All that clamor with Bill Cosby and Brett Kavanaugh happened during the 70s and early 80s. The other folks mentioned by the #metoo movement like Donald Trump, Harvey Weinstein, and Kevin Spacey committed sexual harassment at least twenty years ago to my recollection. It’s just nobody discussed this then. This is one reason I loved that show Boardwalk Empire. That program starring Steve Buscemi was about the mayor of a New Jersey town during the Prohibition Era who moonlit as a bootlegger. It showed what took place behind closed doors during the 1920s and 30s and that life wasn’t a bed of roses. Sure, the fashions and music may have been soothing, but I can’t even imagine how difficult things were during the Great Depression or the Dust Bowl. There wouldn’t be enough jazz or swing music to cast away my woes.

Choose Your Battles

Yesterday, at the VA hospital, I had to practice restraint while conversing with two old men. We talked about martial arts before one went on a tangent about Stephen Seagal and wondered why Seagal didn’t make movies anymore. Things started going downhill when I stated the reason Seagal’s more recent movies are all in Eastern Europe and why he’s no longer famous is because he’s been Hollywood blacklisted after several sexual harassment suits filed against him.

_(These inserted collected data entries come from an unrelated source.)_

/-- The contents of a DATA frame with a good FCRC (R757, R759, R761–R764). [DEDUCED, log entry 78] -/
def State.dataFrame (s : State) (o : Octets) : State :=
  let ft := leAt o 0 1
  let t0 := extend16 s.time.tick (leAt o 1 2)
  let s := s.heartbeatPast
  let s := State.bumpW { s with pair := { s.pair with
    frameAt := s.time.tick, hbRun := true, losTick := none, lastLo := leAt o 1 2, lastRx := s.time.tick
    partner := if bit ft 4 then 2 else 3 } } 0xF090 1 64 1
  if s.pair.role = 2 then
    if bit ft 4 then s.softReset .failover
    else
      let e := bit ft 5 && !s.pair.mirrorFail
      if e = s.pair.eligible then s.syncInelig else s.setEligible e
  else
    let aux := (upto 4).map fun j => (t0 + j - 16, leAt o (19 + j) 1)
    let s := { s with pair := { s.pair with aux := (aux ++ s.pair.aux).take 96 } }
    (upto 4).foldl (fun (s : State) j => s.compareWord (t0 + j) (leAt o (3 + 4 * j) 4)) s

/-- A Rope frame is received (R749): its payload, or any other string of octets for one with an invalid header. [DEDUCED, log entry 76] -/
def State.ropeReceive (s : State) (o : Octets) : State :=
  if s.pair.role = 0 ∨ !s.up then s
  else
    let s := { s with pair := { s.pair with lanes := 15, los := 0 } }
    if o.length ≠ 49 then s.frameLost true
    else if leAt o 45 4 ≠ crc32c (o.take 45) ∨ 19 < leAt o 25 1 % 32 ∨ 1 < leAt o 0 1 % 16 then s.frameLost false
    else
      let g := s.pair.good + 1
      let s := State.syncRope { s with pair := { s.pair with good := g, invalid := 0 } }
      let s := if 16 ≤ g ∧ !s.pair.aligned then s.realigned else s
      let s := if leAt o 0 1 % 16 = 1 ∧ (s.pair.role = 2 ∨ s.pair.role = 3) then s.dataFrame o else s
      let s := s.resendPast.campAck (leAt o 24 1)
      let s := if bit (leAt o 0 1) 6 ∧ leAt o 23 1 = s.pair.rxSeq then
          State.campSegment { s with pair := { s.pair with rxSeq := (s.pair.rxSeq + 1) % 256 } } (bit (leAt o 25 1) 7)
            (octAt o 26 (leAt o 25 1 % 32))
        else s
      s.syncElig

/-! ### Heartbeat, loss of signal and failover (R763–R766, R772–R774) -/

/-- A source loop of the new Lead re-enables from the mirrored TRIM (Table 19.9). -/
def State.failLoop (s : State) (l : Nat) : State :=
  if s.loopEnabled l then
    s.setLoop l { ({} : LoopSt) with u := (s.src l).trim, st := if (s.src l).present then 1 else 5, reenable := true }
  else s

/-- A stream of the new Lead: in step, it resumes from its mirrored checkpoint; otherwise its blocks are lost (Table 19.9,
R650). -/
def State.failStream (s : State) (t : Nat) : State :=
  if !s.streamEn t then s
  else if (s.win (s.streamWin t)).inStep then s
  else s.skipBlocks t 0 (((s.win (s.streamWin t)).closed.filter fun c : Nat × Nat => decide ((s.stream t).first ≤ c.1)).length)

/-- The failover at tick F (Table 19.9, R766), where the sessions on CAN FD and 10BASE-T1S close (R792). [DEDUCED, log entry 80] -/
def State.failover (s : State) : State :=
  let s := s.elapse 1
  let f := s.time.tick
  let gap := (f - 1) - s.pair.compared
  let s := { s with
    pair := { s.pair with
      role := 2, catchup := 0, run := 0, secondState := 0, absent := true, hbRun := false, mirrorFail := false, snapDue := false, refLost := false
      losTick := none, yieldAt := none, sentPorts := [], partnerPorts := [] }
    boot := { s.boot with
      prst := s.n 0x2014 0 % 256, prstFirst := true, refclk := s.n 0x220A 0 % 256, prstOld := s.n 0x2014 0 % 256, refclkOld := 0
      fanAt := s.now }
    acc := { s.acc with canPending := true } }
  let s := s.rpllToOsc
  let s := (s.put 0x8005 1 f).put 0x8005 2 (min gap 65535)
  let s := ((s.setCause 14 3).bump 0xF090 10 1).ropePulse 3
  let s := s.setEligible false
  let s := (upto 16).foldl State.failLoop s
  let s := (upto 6).foldl (fun (s : State) p => if (s.port p).admitted then s.writeOrole p true else s) s
  let s := (upto 4).foldl State.failStream s
  let s := (s.closeSession 1).closeSession 2
  if s.mgtFast && s.b 0x1110 1 && !s.acc.netDown then s.emit (.arp 1 (s.n 0x1110 3) (leNat (valOct (s.val 0x1110 2)).reverse)) else s

/-- A yield is detected when the loss of signal on all lanes and the loss of REF are both visible: the failover, or the
Second's own warm reset (R765, R774). -/
def State.checkYield (s : State) : State :=
  match s.pair.losTick with
  | some l =>
    if s.pair.role = 3 ∧ s.pair.los = 15 ∧ s.pair.refLost then
      (if s.pair.losElig ∧ s.time.tick ≤ l + 16 then s.failover else s.rpllToOsc.softReset .warm)
    else s
  | none => s

/-- Lanes go into loss of signal (R749, R765, R772). -/
def State.ropeLoss (s : State) (m : Nat) : State :=
  let new := andNot m s.pair.los
  if s.pair.role = 0 ∨ !s.up ∨ new = 0 then s
  else
    let p := s.pair
    let s := { s with pair := { p with
      los := p.los ||| m, lanes := andNot p.lanes m, aligned := false, good := 0
      losAt := if p.los = 0 ∧ p.losAt.isNone then some s.now else p.losAt
      losTick := if p.losTick.isNone then some s.time.tick else p.losTick
      losElig := if p.losTick.isNone then p.eligible else p.losElig } }
    let s := (State.syncRope s).bump 0xF090 7 1 |>.setCause 14 2
    let s := if s.pair.role = 3 ∧ bit m 0 then s.setPll .rpll { s.pll .rpll with holdover := true } else s
    s.syncElig.checkYield

/-- The link has not realigned within 1 ms (R772). -/
def State.ropeLossOver (s : State) : State :=
  match s.pair.losAt with
  | some t => State.ropeLost (s.elapseTo (t + 1000000))
  | none => s

/-- REF loss is declared on the phase reference net of a Second (R765). [DEDUCED, log entry 80] -/
def State.refLoss (s : State) : State :=
  if s.pair.role = 3 then State.checkYield { s with pair := { s.pair with refLost := true } } else s

/-- A PLL locks again: at step 8 of a Second, RPLL to the Rope clock (R746, R148). -/
def State.pllLockedAgain (s : State) (p : Pll) : State := (s.pllRelock p).secondLocked.syncElig
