-- ==== Sys2Proof/Machine/ExecBoot.lean ====
section
/-! DEFINITION. Sys2Proof/Machine/ExecBoot.lean: the meanings of the rows about the boot sequence and image saves. -/
namespace Sys2Proof.Machine

/-- AON_START: Boot step 1 ends 64 AON cycles after reset release, with the RC oscillator trimmed (R111, R162). -/
def execAonStart (s : State) : Host.Outcome State Fault Refusal := s.ends (s.aonStart)

/-- FUSE_LOAD: The fuse load and column repair of step 4 complete, or the boot halts after three failed loads (R162,
R166, R678, R780, R783, R806, R809). -/
def execFuseLoad (checkOk : Bool) (k3Ok : Bool) (s : State) : Host.Outcome State Fault Refusal :=
  s.ends (s.fuseLoad checkOk k3Ok)

/-- BANK_BIST: Boot step 5 completes the BIST or zeroing of the banks and applies soft repairs (R162, R165, R679,
R680, R681, R682, R683). -/
def execBankBist (findings : List BistFinding) (s : State) : Host.Outcome State Fault Refusal :=
  s.ends (s.bistAll findings)

/-- VAULT_INITIALISATION: Boot step 6 reads and tags the vault bank, wiping it when required (R162, R696, R783, R786). -/
def execVaultInitialisation (uncorrectable : Bool) (s : State) : Host.Outcome State Fault Refusal :=
  s.ends (s.vaultStep uncorrectable)

/-- IMAGE_SELECTION: Step 7 reads both slot headers, orders the candidates and applies the newest valid slot, or
defaults (R162, R168, R169, R170, R171, R173, R176, R177, R178, R179, R180, R182, R183, R199, R202, R211, R222, R226,
R234, R295, R323, R342, R353, R474, R589, R661, R698, R736). -/
def execImageSelection (flash : FlashInfo) (s : State) : Host.Outcome State Fault Refusal :=
  s.ends (s.selectImage flash)

/-- FLASH_BUSY_TIMEOUT: The flash stays busy beyond 3 s, so the save fails or the boot proceeds on defaults with BOOT
cause FLASH (R183, R186, R200). -/
def execFlashBusyTimeout (s : State) : Host.Outcome State Fault Refusal := s.ends (s.flashBusy)

/-- HELLO: A HELLO camp message from the partner is received and used for role resolution (R49, R188, R193, R738,
R743, R744, R745, R746, R776). -/
def execHello (h : HelloMsg) (s : State) : Host.Outcome State Fault Refusal := s.ends ((s.hello h).pairFollow)

/-- ROLE_WAIT_EXPIRY: The wait W expires without a HELLO, and the role is resolved from ROLE_SEL and the phase
reference net (R49, R188, R193, R738, R743). -/
def execRoleWaitExpiry (refEdges : Bool) (allLos : Bool) (s : State) : Host.Outcome State Fault Refusal :=
  s.ends ((s.roleWaitOver refEdges allLos).pairFollow)

/-- REFCLK_LEAD_TIME_EXPIRY: The REFCLK lead time of 2012h elapses and boot step 10 begins (R188, R189, R202). -/
def execRefclkLeadTimeExpiry (s : State) : Host.Outcome State Fault Refusal := s.ends (s.refclkLead)

/-- PRST_N_OUT_RELEASE: A PRST_N_OUT line's release delay elapses, and the line is released at the next REF rising
edge (R34, R78, R189, R202). -/
def execPrstNOutRelease (line : Fin 8) (s : State) : Host.Outcome State Fault Refusal :=
  s.ends (s.releaseLine line.val)

/-- LINK_START_DELAY_EXPIRY: The link start delay elapses after the last release, and link training at step 11 begins
(R191, R358, R391). -/
def execLinkStartDelayExpiry (s : State) : Host.Outcome State Fault Refusal := s.ends (s.linkStart.settle)

/-- TIME_BASE_START: Step 12 starts package time at zero, applies any held time write, sends T_SET and starts slice
release (R452, R465, R472, R478, R490, R550, R589, R622, R661). -/
def execTimeBaseStart (s : State) : Host.Outcome State Fault Refusal := s.ends (s.timeStep.settle)

/-- WARM_RESET_REQUEST: A write of 0x5752_5354 to 2017h:0 requests a warm reset (R161). -/
def execWarmResetRequest (w : Who) (v : BitVec 32) (s : State) : Host.Outcome State Fault Refusal :=
  s.ends (s.writeNum w 0x2017 0 v.toNat)

/-- WARM_RESET: The warm reset takes effect at the first tick boundary after the response has left the device (R41,
R47, R52, R153, R155, R156, R157, R159, R161, R249, R329, R352, R764, R767, R778). -/
def execWarmReset (s : State) : Host.Outcome State Fault Refusal := s.ends (s.warmReset)

/-- SAVE_REQUEST: Writing true to 201Ch:1 snapshots the committed set and starts an image save into the target slot
(R184, R185, R187, R474, R810). -/
def execSaveRequest (w : Who) (v : BitVec 8) (s : State) : Host.Outcome State Fault Refusal :=
  s.ends (s.writeNum w 0x201C 1 v.toNat)

/-- SAVE_FLASH_COMMAND_DONE: An erase, program or read-back of the save completes, and the save moves to its next
phase, DONE or FAILED (R184, R186, R200). -/
def execSaveFlashCommandDone (ok : Bool) (s : State) : Host.Outcome State Fault Refusal := s.ends (s.saveNext ok)

end Sys2Proof.Machine
end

The guy tried using a strawman argument stating there should be a statute of limitation and that he’d report it right away as if his car were stolen. It did no good when I tried elucidating most people would have discredited those women then because they didn’t have the recourse they do today. The other guy said if he was rich and famous like Seagal and had women throwing themselves at his feet, he’d do the same thing. That’s when I knew it was time to walk away. A few years ago, I would’ve been shocked. I might have even scorned them and told them they’re old enough to know better. I wasn’t surprised, though, seeing this was the VA hospital with military veterans many of whom were lifers. I may be autistic, but I’ve been socialized to know how to choose my battles. I therefore chalked it up as they were just men of their times.

A Grain of Salt

My first gig after graduating college was that of an enumerator during the 2010 census. I remember discussing kids with some 70-something Irish-American retiree from New York I’ll call George. He would regurgitate the same platitudes I heard from every other guy from his generation. George would say, “Back in my day, when I went to Catholic school, the priest swatted us good with a paddle whenever we misbehaved, and it made us tough.” Hogwash I say! Back in your day, people would lose their marbles if they saw a black person living in the same neighborhood or using the same facilities as you or a woman. Back in your day, it wasn’t uncommon for men to get drunk and beat their wives, so let’s not kid ourselves, George. I’m sure those priests expressed their love for children in other ways, but we don’t need to go there. Nobody knew then that corporal punishment causes depression and anxiety and makes kids more aggressive. The general public knew jack about psychology. It might have worked in the short run, but it was detrimental in the long run. I’ll bet the truancy and teenage pregnancy rates were high back then, but I’m sure George and others wouldn’t acknowledge that. While they may be wise and knowledgeable in some areas, many of their ideas I find outlandish and obsolete. This is why I don’t bother explaining autism to most folks over 70 and take what they say with a grain of salt.